Take Canadian cyber-pixie Grimes’ enormous success last year. Despite a heavy reliance on the most absurd hipster aesthetic in her later marketing, she did a good bit of hammering at the glass ceiling with her warping of tropes of femininity and performativity. Beyond just shaving the side of her head in a kooky way, she took the idea of the super-produced pop diva and flipped it on its head, exaggerating her bubblegum cuteness to disturbing levels and manning (‘scuse the term) her live performances with a supreme control over every aspect of her visual and sonic presentation. She was the ultimate self-producer, she squealed into microphones and looped and re-looped herself with rigid autonomy. Not that that’s never been done before, but she did it with the kind of pop-savvy vigour and technical dexterity (using little but a couple of synths and a sequencer on an ironing board) that conjured a Gaga-esque monster out of thin air, slamming it down your ears in streams of sub-bass. And all to a pretty tune.
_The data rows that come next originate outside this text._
-- ==== Sys2Proof/Machine/Fondant.lean ====
section
/-!
DEFINITION. Fondant's passes and the display pipes with their region CRC units (10 R261 to R284).  What a command list
draws is not in the spec: a list's primitives and fragments are the sender's, and what a fragment makes of a sample is free.
-/

namespace Sys2Proof.Machine

/-- The master of a shader core (R17, R261). -/
def gfxMaster (core : Nat) : Nat := 0x38 + core % 8

/-! ### Fields of a pass (R263, R264) -/

def Pass.u (p : Pass) (off k : Nat) : Nat := bytesU p.desc off k
def Pass.width (p : Pass) : Nat := p.u 44 2
def Pass.height (p : Pass) : Nat := p.u 46 2
def Pass.samples (p : Pass) : Nat := 2 ^ (p.u 41 1 % 4)
def Pass.binBase (p : Pass) : Nat := p.u 48 8
def Pass.binBytes (p : Pass) : Nat := if p.u 56 4 = 0 then 8 * 2 ^ 20 else p.u 56 4
def Pass.units (p : Pass) : Nat := p.u 60 2
/-- The attachments used: 0 to 3 colour, 4 depth. -/
def Pass.used (p : Pass) : List Nat := List.range (p.u 42 1) ++ (if bitOf (p.u 43 1) 0 then [4] else [])
def Pass.att (p : Pass) (a off k : Nat) : Nat := p.u (72 + 24 * a + off) k
def Pass.isDepth8 (p : Pass) (a : Nat) : Bool := p.att a 12 1 == 0x23

/-- Bytes of a pixel's sample in a format; none for a reserved code. -/
def attBpp : Nat → Option Nat
  | 0x06 => some 8
  | 0x07 => some 1
  | 0x08 => some 2
  | 0x0A => some 2
  | 0x20 => some 2
  | n => if (1 ≤ n ∧ n ≤ 9) ∨ (0x21 ≤ n ∧ n ≤ 0x23) then some 4 else none

def Pass.bpp (p : Pass) (a : Nat) : Nat := (attBpp (p.att a 12 1)).getD 0
/-- The range of an attachment's area. -/
def Pass.area (p : Pass) (a : Nat) : Nat × Nat := (p.att a 0 8, p.att a 8 4 * p.height * (if p.isDepth8 a then 2 else 1))

/-- Screen tiles across and in all. -/
def Pass.tilesX (p : Pass) : Nat := (p.width + 31) / 32
def Pass.tileCount (p : Pass) : Nat := p.tilesX * ((p.height + 31) / 32)

/-- A plane of an attachment: its number, whether it is the stencil plane of D32_S8, and its bytes a sample. -/
abbrev Plane := Nat × Bool × Nat

/-- The planes of the attachments used, in order. -/
def Pass.planes (p : Pass) : List Plane := p.used.flatMap (fun a => (a, false, p.bpp a) :: (if p.isDepth8 a then [(a, true, 1)] else []))

/-- The corner and size of a screen tile, clipped to the render area (R270). -/
def Pass.tileX (p : Pass) (t : Nat) : Nat := t % p.tilesX * 32
def Pass.tileY (p : Pass) (t : Nat) : Nat := t / p.tilesX * 32
def Pass.tileW (p : Pass) (t : Nat) : Nat := min 32 (p.width - p.tileX t)
def Pass.tileH (p : Pass) (t : Nat) : Nat := min 32 (p.height - p.tileY t)

/-- Address ranges of one screen tile in a plane, one for each row. -/
def Pass.planeRows (p : Pass) (q : Plane) (t : Nat) : List (Nat × Nat) :=
  let pitch := p.att q.1 8 4
  let base := p.att q.1 0 8 + if q.2.1 then pitch * p.height else 0
  (List.range (p.tileH t)).map (fun j => (base + (p.tileY t + j) * pitch + p.tileX t * q.2.2 * p.samples, p.tileW t * q.2.2 * p.samples))

/-- A part of a plane's sample: its lowest bit and width, its load operation (0 LOAD, 1 CLEAR, 2 DONT_CARE), whether it is
stored, and its clear value (R264). -/
abbrev PlanePart := Nat × Nat × Nat × Bool × Nat

/-- The parts of a plane's sample: colour, depth and stencil each follow their own operations; after a flush all load. -/
def Pass.parts (p : Pass) (q : Plane) : List PlanePart :=
  let a := q.1
  let ops := p.att a 13 1
  let ld := if p.reload then 0 else ops % 4
  let sld := if p.reload then 0 else bitsOf ops 4 3
  let depth := fun w v => ((0, w, ld, !bitOf ops 2, v) : PlanePart)
  let stencil := fun lo => ((lo, 8, sld, !bitOf ops 5, p.att a 20 1) : PlanePart)
  if a < 4 then [(0, 8 * q.2.2, ld, !bitOf ops 2, p.att a 16 8 % 2 ^ (8 * q.2.2))]
  else if q.2.1 then [stencil 0]
  else match p.att a 12 1 with
    | 0x20 => [depth 16 (Config.clearDepth 16 (p.att a 16 4) % 2 ^ 16)]
    | 0x21 => [depth 24 (Config.clearDepth 24 (p.att a 16 4) % 2 ^ 24), stencil 24]
    | _ => [depth 32 (p.att a 16 4)]

def Pass.planeLoads (p : Pass) (q : Plane) : Bool := (p.parts q).any (fun k => k.2.2.1 == 0)
def Pass.planeStores (p : Pass) (q : Plane) : Bool := (p.parts q).any (fun k => k.2.2.2.1)

/-! ### GFX_PASS (R265) -/

/-- Steps 1 to 3. -/
def Pass.fieldsStatus (p : Pass) : Option Nat :=
  let reserved := (List.range 5).all (fun a => decide (p.att a 0 8 < 2 ^ 48) && decide (p.att a 13 1 < 64) && p.att a 14 2 == 0)
  let attOk := fun a => p.att a 13 1 % 4 != 3 && bitsOf (p.att a 13 1) 4 3 != 3
  let ok := decide (p.cls ≠ 0) && decide (p.u 32 8 < 2 ^ 48) && decide (1 ≤ p.u 40 1) && decide (p.u 40 1 ≤ 8) && decide (p.u 41 1 < 3) && decide (p.u 42 1 ≤ 4) && decide (p.u 43 1 < 2) &&
    decide (1 ≤ p.width) && decide (p.width ≤ 4096) && decide (1 ≤ p.height) && decide (p.height ≤ 4096) && decide (p.binBase < 2 ^ 48) && p.binBase % pageSize == 0 && p.u 56 4 % pageSize == 0 &&
    p.u 62 2 == 0 && p.u 68 4 == 0 && zeroIn p.desc 192 256 && reserved && p.used.all attOk
  let suits := fun a => (attBpp (p.att a 12 1)).isSome && decide (a = 4) == decide (0x20 ≤ p.att a 12 1) && p.att a 8 4 % 64 == 0 && decide (p.width * p.bpp a * p.samples ≤ p.att a 8 4)
  if !ok then some stBadParam
  else if p.binBytes < 2 ^ 21 then some stBadSize
  else if !p.used.all suits then some stBadParam
  else none

/-- A command list's header keeps its table. -/
def listHeadOk (b : List Byte) : Bool :=
  bytesU b 0 4 == 0x4C444E46 && (bytesU b 4 2 == 3 || bytesU b 4 2 == 4) && bytesU b 6 2 == 0 && bytesU b 8 4 % 16 == 0 && decide (16 ≤ bytesU b 8 4) && bytesU b 12 4 == 0

/-- Step 4 over the lists whose headers the slice owns; the ranges of the lists read. -/
def Chip.listHeads (c : Chip) (s : Nat) : List Nat → Except Nat (List (Nat × Nat)) × Chip
  | [] => (.ok [], c)
  | a :: l =>
    if !c.ownsPages s a 16 then
      match Chip.listHeads c s l with
      | (.ok r, c) => (.ok ((a, 16) :: r), c)
      | e => e
    else match c.loadRange cpMaster s a 16 with
      | (.ok, b, c) =>
        if !listHeadOk b then (.error stBadParam, c)
        else match Chip.listHeads c s l with
          | (.ok r, c) => (.ok ((a, bytesU b 8 4) :: r), c)
          | e => e
      | (.uncorrectable, _, c) => (.error stUncorrectable, c)
      | (.denied, _, c) => (.error stAccessDenied, c)

/-- Steps 4 and 5. -/
def Chip.passLists (c : Chip) (p : Pass) : Option Nat × Chip :=
  let n := p.u 40 1
  if !c.ownsPages p.slice (p.u 32 8) (16 * n) then (some stNotOwner, c)
  else match c.loadRange cpMaster p.slice (p.u 32 8) (16 * n) with
    | (.denied, _, c) => (some stAccessDenied, c)
    | (.uncorrectable, _, c) => (some stUncorrectable, c)
    | (.ok, b, c) =>
      if (List.range n).any (fun i => decide (2 ^ 48 ≤ bytesU b (16 * i) 8) || !zeroIn b (16 * i + 8) (16 * i + 16)) then (some stBadParam, c)
      else match c.listHeads p.slice ((List.range n).map (fun i => bytesU b (16 * i) 6)) with
        | (.error st, c) => (some st, c)
        | (.ok rs, c) =>
          if (rs ++ [(p.binBase, p.binBytes)] ++ p.used.map p.area).all (fun r => c.ownsPages p.slice r.1 r.2) then (none, c) else (some stNotOwner, c)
But as Vice magazine’s Noisey would have us believe, this and her super-chic goth-hipster imagery mean that “all lesbians love grimes”. So forget challenging stereotypes and package that piece of potentially transgressive gender bending back into its glossily labelled shrink-wrap, I guess.

Onto hip hop then, where use of the word ‘faggot’ is still a commonplace (used 213 times in Tyler, The Creator’s last album). Frank Ocean’s openly addressed letter revealing his first love as a man was met with a lot of publicly positive comments from rappers, as was Barack Obama’s endorsement of same-sex marriage broadly celebrated. But beyond surface PR common sense (perhaps barring Busta Rhymes’ shameless fag-bashing), you don’t have to look hard to find explicitly homophobic sentiments in rap music.
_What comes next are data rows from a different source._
-- ==== Sys2Proof/Machine/Power.lean ====
section
/-!
DEFINITION. Power: resets, claims and gating, leaving Active, wake events and rails, tile-group power, Sluice's commands,
the thermal loops, and the choice of a profile (13 R345, R346, R357; 15 R391 to R414; 19 R506, R507).
-/

namespace Sys2Proof.Machine

def Chip.updPower (c : Chip) (f : Power → Power) : Chip := { c with power := f c.power }

/-! ### Resets -/

/-- A register of the always-on window: it survives everything but a loss of always-on power (R425). -/
def aonReg (a : Nat) : Bool := decide (aonBase ≤ a) && decide (a < aonBase + 2 ^ 24)

/-- Every domain but the always-on domain is reset: what is left is the always-on registers, the boot flash, straps and
device time; SAFE_N[3:0] are asserted (R300), and DRAM, whose valid bits are lost, reads zero. -/
def Chip.resetDomains (c : Chip) : Chip :=
  { regs := c.regs.filter (fun p => aonReg p.1), now := c.now, free := c.free, capacity := c.capacity, carveOut := c.carveOut, nextPacket := c.nextPacket, nextReq := c.nextReq, posted := c.posted, sent := c.sent, twinId := c.twinId, flash := c.flash, power := { mode := .reset, t0 := c.power.t0, latched := c.power.latched, owed := c.power.owed, shutAt := c.power.shutAt, enRet := c.power.enRet, enMain := c.power.enMain, pgood := c.power.pgood, rose := c.power.rose, fell := c.power.fell, cause := c.power.cause, resetN := c.power.resetN, profSel := c.power.profSel, bootSrc := c.power.bootSrc, populated := c.power.populated, freshAon := c.power.freshAon, split := c.power.split } }

/-- What the security core keeps over a loss of its SRAM: the counter area and the vault, which lie in the flash. -/
def Sec.lost (s : Sec) : Sec := { rollback := s.rollback, cycle := s.cycle, vault := s.vault }

/-- The supplies are in range and RESET_N is high (R506). -/
def Power.supplied (p : Power) : Bool := p.enRet && p.enMain && p.pgood && !p.resetN

/-- R415 step 1: the cause recorded, the start counted, STARTING set. -/
def Chip.startStep1 (c : Chip) (cause : Nat) (warm : Bool) : Chip :=
  let n := c.fld AON_START_COUNT AON_START_COUNT.STARTS + 1
  let c := c.setFld AON_START_COUNT AON_START_COUNT.STARTS (if n = 2 ^ 16 then 1 else n)
  let c := c.setFld AON_START_STATUS AON_START_STATUS.CAUSE cause
  let c := c.setFld AON_START_STATUS AON_START_STATUS.STARTING 1
  let c := c.setFld AON_START_STATUS AON_START_STATUS.WARM (b2n warm)
  let c := (c.setFld SEC_STATUS SEC_STATUS.STATE 1).setFld SEC_STATUS SEC_STATUS.WARM (b2n warm)
  c.updPower (fun p => { p with mode := .starting, t0 := c.now, freshAon := p.freshAon || n == 2 ^ 16 })

/-- A cold start with a cause: at once with the supplies in range, else as soon as they are. -/
def Part.beginCold (p : Part) (cause : Nat) : Part :=
  let c := p.chip.resetDomains.updPower (fun w => { w with cause := cause })
  { chip := if c.power.supplied then c.startStep1 cause false else c, sec := p.sec.lost }

/-- A USB4 port that BOOT_SRC lets a recovery come from (R420). -/
def recoveryPort (bootSrc p : Nat) : Bool := bootSrc == 0 || (bootSrc == 1 && p == 0) || (decide (2 ≤ bootSrc) && p == 1)

/-- R420, R456: recovery: the part waits in reset for a bundle, port 1 presents the recovery function. -/
def Part.enterRecovery (p : Part) : Part :=
  let c := (p.chip.setFld AON_START_STATUS AON_START_STATUS.STARTING 0).resetDomains
  let c := (List.range 2).foldl (fun (c : Chip) n => c.setFld (LNK_PORT_STATUS n) LNK_PORT_STATUS.MODE (if recoveryPort c.power.bootSrc n then 2 else 3)) c
  let c := (c.setFld LNK_PCI_ID LNK_PCI_ID.DEVICE 0x964F).setFld SEC_STATUS SEC_STATUS.STATE 3
  { chip := c.updPower (fun w => { w with mode := .recovery }), sec := p.sec.lost }

/-- R418: the failing step and the cause of the start are noted, and the next start owes their record. -/
def Chip.noteFailure (c : Chip) (step : Nat) : Chip :=
  let cause := if c.power.mode = .starting then c.fld AON_START_STATUS AON_START_STATUS.CAUSE else c.power.cause
  let c := (c.setFld AON_START_STATUS AON_START_STATUS.FAIL_STEP step).setFld AON_START_STATUS AON_START_STATUS.LAST_CAUSE cause
  let c := c.setFld AON_START_STATUS AON_START_STATUS.STARTING 0
  c.updPower (fun w => { w with owed := w.owed.filter (fun o => o.source != 14 || o.cause != 3) ++ [{ severity := 2, cause := 3, source := 14, detail := some (step % 256 + cause * 256) }] })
On one hand this phobia of transgressive gender might stem from a complex history of black masculinity touched upon in Byron Hurt’s 2006 documentary Hip Hop: Beyond Beats and Rhymes. But heteronormativite sensibilities pervade all-male crowds, spilling out of incidents like openly bisexual Azealia Banks’ homophobic slur in a recent twitter spat with upcoming fellow female rapper Angel Haze. And that ‘fellow female rapper’ tag only outlines a persistent liability for pigeonholing every new woman on the scene – decades after Salt ‘N’ Pepa’s feminist stardom, and Missy Elliot and Mary J Blige’s chart domination – as the ‘new Nicki Minaj’ or ‘Lil’ Kim’. Remembering that those latter rappers’ infamous beef was essentially rooted in there being space for only one cowgirl in town, it seems depressingly clear that the female rapper – and the masculine braggadocio they need to adopt to win respect in their scene – is still a novelty.
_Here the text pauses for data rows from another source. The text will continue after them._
def Chip.descAt (c : Chip) (r i : Nat) : Nat :=
  c.fld (NET_DMA_RING r) NET_DMA_RING.BASE * 4096 + 32 * (i % 2 ^ (c.fld (NET_DMA_RING r) NET_DMA_RING.LOG2 + 4))

/-- A sync object of a master's slice gains 1. -/
def Chip.gainObj (c : Chip) (tag obj : Nat) : Chip :=
  match c.slice? tag with
  | some sl => if sl.hasSync obj then c.signal obj (.add 1) else c
  | none => c

/-- A descriptor is over: its bytes from `off` on, DONE among them; HEAD and the object follow. -/
def Chip.descDone (c : Chip) (r i off : Nat) (b : List Byte) : Chip :=
  let (_, _, c) := c.saveRange netMaster c.netTag (c.descAt r i + off) b
  (c.next (NET_DMA_HEAD r) NET_DMA_HEAD.HEAD).gainObj c.netTag (c.fld (NET_DMA_OBJ r) NET_DMA_OBJ.SIGNAL_OBJ)

/-- A transmit descriptor ends without a time-stamp, or with the one given. -/
def Chip.txDone (c : Chip) (d : Option (Nat × Nat)) (stamp : Option Nat) : Chip :=
  match d with
  | none => c
  | some (r, i) => c.descDone r i 10 (leBytes 1 (1 + b2n stamp.isSome * 2) ++ leBytes 5 0 ++ leBytes 8 (stamp.getD 0))

/-- R482: a frame for the host fills the next posted buffer of its queue's ring. -/
def Chip.hostDeliver (c : Chip) (q : Nat) (f : EthFrame) : Chip :=
  let r := 8 + q
  let i := c.reg (NET_DMA_HEAD r)
  let b := f.bytes
  let none? := fun (c : Chip) => (c.netDrop f.port).netRecord 0 2 f.port none
  if !c.flag (NET_DMA_RING r) NET_DMA_RING.EN || i == c.reg (NET_DMA_TAIL r) then none? c
  else
    let (o, d, c) := c.loadRange netMaster c.netTag (c.descAt r i) 32
    if o ≠ .ok then c
    else if bytesU d 8 2 % 2 ^ 14 < b.length then none? c
    else
      let (o2, _, c) := c.saveRange netMaster c.netTag (bytesU d 0 6) b
      if o2 ≠ .ok then c else c.descDone r i 8 (leBytes 2 b.length ++ leBytes 1 (3 + b2n f.secured * 4) ++ leBytes 1 (f.port % 16) ++ leBytes 4 0 ++ leBytes 8 f.time)

/-! ### Frame replication and elimination (R477) -/

/-- The stream of a frame: its key, FUNCTION, HISTORY and RESET_MS. -/
def Chip.frerOf (c : Chip) (f : EthFrame) : Option (Nat × Nat × Nat) :=
  ((swEntries c.net.image 4).find? (fun e => swKey e == f.mac * 4096 + f.vid)).map (fun e => (bytesU e 8 1, bytesU e 9 1, bytesU e 10 2))

/-- Vector recovery of IEEE 802.1CB (PRESUMED, log 68): whether the frame goes on, and the counters of what does not. -/
def Chip.recover (c : Chip) (f : EthFrame) (history : Nat) : Bool × Chip :=
  let k := f.mac * 4096 + f.vid
  let put := fun (c : Chip) (r : Recovery) => c.updNet (fun n => { n with recovery := AMap.set n.recovery k r })
  match f.rtag with
  | none => (false, c)
  | some s =>
    match AMap.get? c.net.recovery k with
    | none => (true, put c { seq := s, seen := true :: List.replicate (history - 1) false, last := c.now })
    | some r =>
      let d := sx 16 (s + 2 ^ 16 - r.seq)
      if (history : Int) ≤ d ∨ d ≤ -(history : Int) then (false, (c.count NET_FRER_ROGUE NET_FRER_ROGUE.COUNT 1))
      else if 0 < d then (true, put c { seq := s, seen := (true :: List.replicate (d.toNat - 1) false ++ r.seen).take history, last := c.now })
      else
        let i := (-d).toNat
        if r.seen.getD i false then (false, put (c.count NET_FRER_DISCARDS NET_FRER_DISCARDS.COUNT 1) { r with last := c.now })
        else (true, put c { r with seen := r.seen.set i true, last := c.now })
Another documentary – Jennie Livingstone’s 1990 documentary Paris Is Burning, sheds light on a parallel narrative: New York ball culture. An LGBT stronghold, the ball subculture and its houses create spaces for the marginalised – largely African American and Latino drag and transgender groups – to celebrate and compete, “walking”, “voguing” and “reading” in highly stylised shows of “realness”. The best dressers, the most outrageous and the biggest attitudes win the most respect. Sound familiar?

“Gay men invented swag”, quotes Michael Quattlebaum, whose stage identity Mykki Blanco delivers an aggressive flow of cold put-downs to horror-show beats, wearing smeared lipstick, a wig and a nightie. Mykki is one of many kick-ass rappers to emerge into the limelight last year, lumped under the ‘queer rap’ umbrella. See also Le1f, Cakes Da Killa and Zebra Katz, whose ‘I’mma Read’ (heavily referencing NY ballroom putdowns) was snatched up by infamous fringe-miner Diplo on his Mad Decent label. Gay rappers are nothing new, but these artists’ explicit, violent appropriation of rap’s tropes of swag reveals a height of camp that’s existed in hip hop for decades. Sam Davies (writer for The Wire) re-read Susan Sontag’s seminal Notes On Camp and discovered hip hop as “camper than a row of pink velvet tents”, with all its airbrushed music videos and flaunting of glamour. ‘Queer rap’ – if it shares one thing in common – hammers home this glaring hypocrisy in hip hop with equal measures of defiant, flamboyant individuality and floor-shaking bass. Katz’ “I’mma Read” tears along nightmarishly to a break of pulsating kicks, Le1f’s productions ring with rave synths and Blanco’s beats echo the more electronic end of trap rap.

This rave-influenced hip hop comes after the dissolution of longstanding US aversion to dance music for supposed homosexual connotations. ‘Brostep’, much like The Prodigy in the 90s, put frat boys onto bass (even though Skrillex looks a touch more Marilyn Manson than James Dean), and dance music’s boys-only club is looking straighter than anything these days.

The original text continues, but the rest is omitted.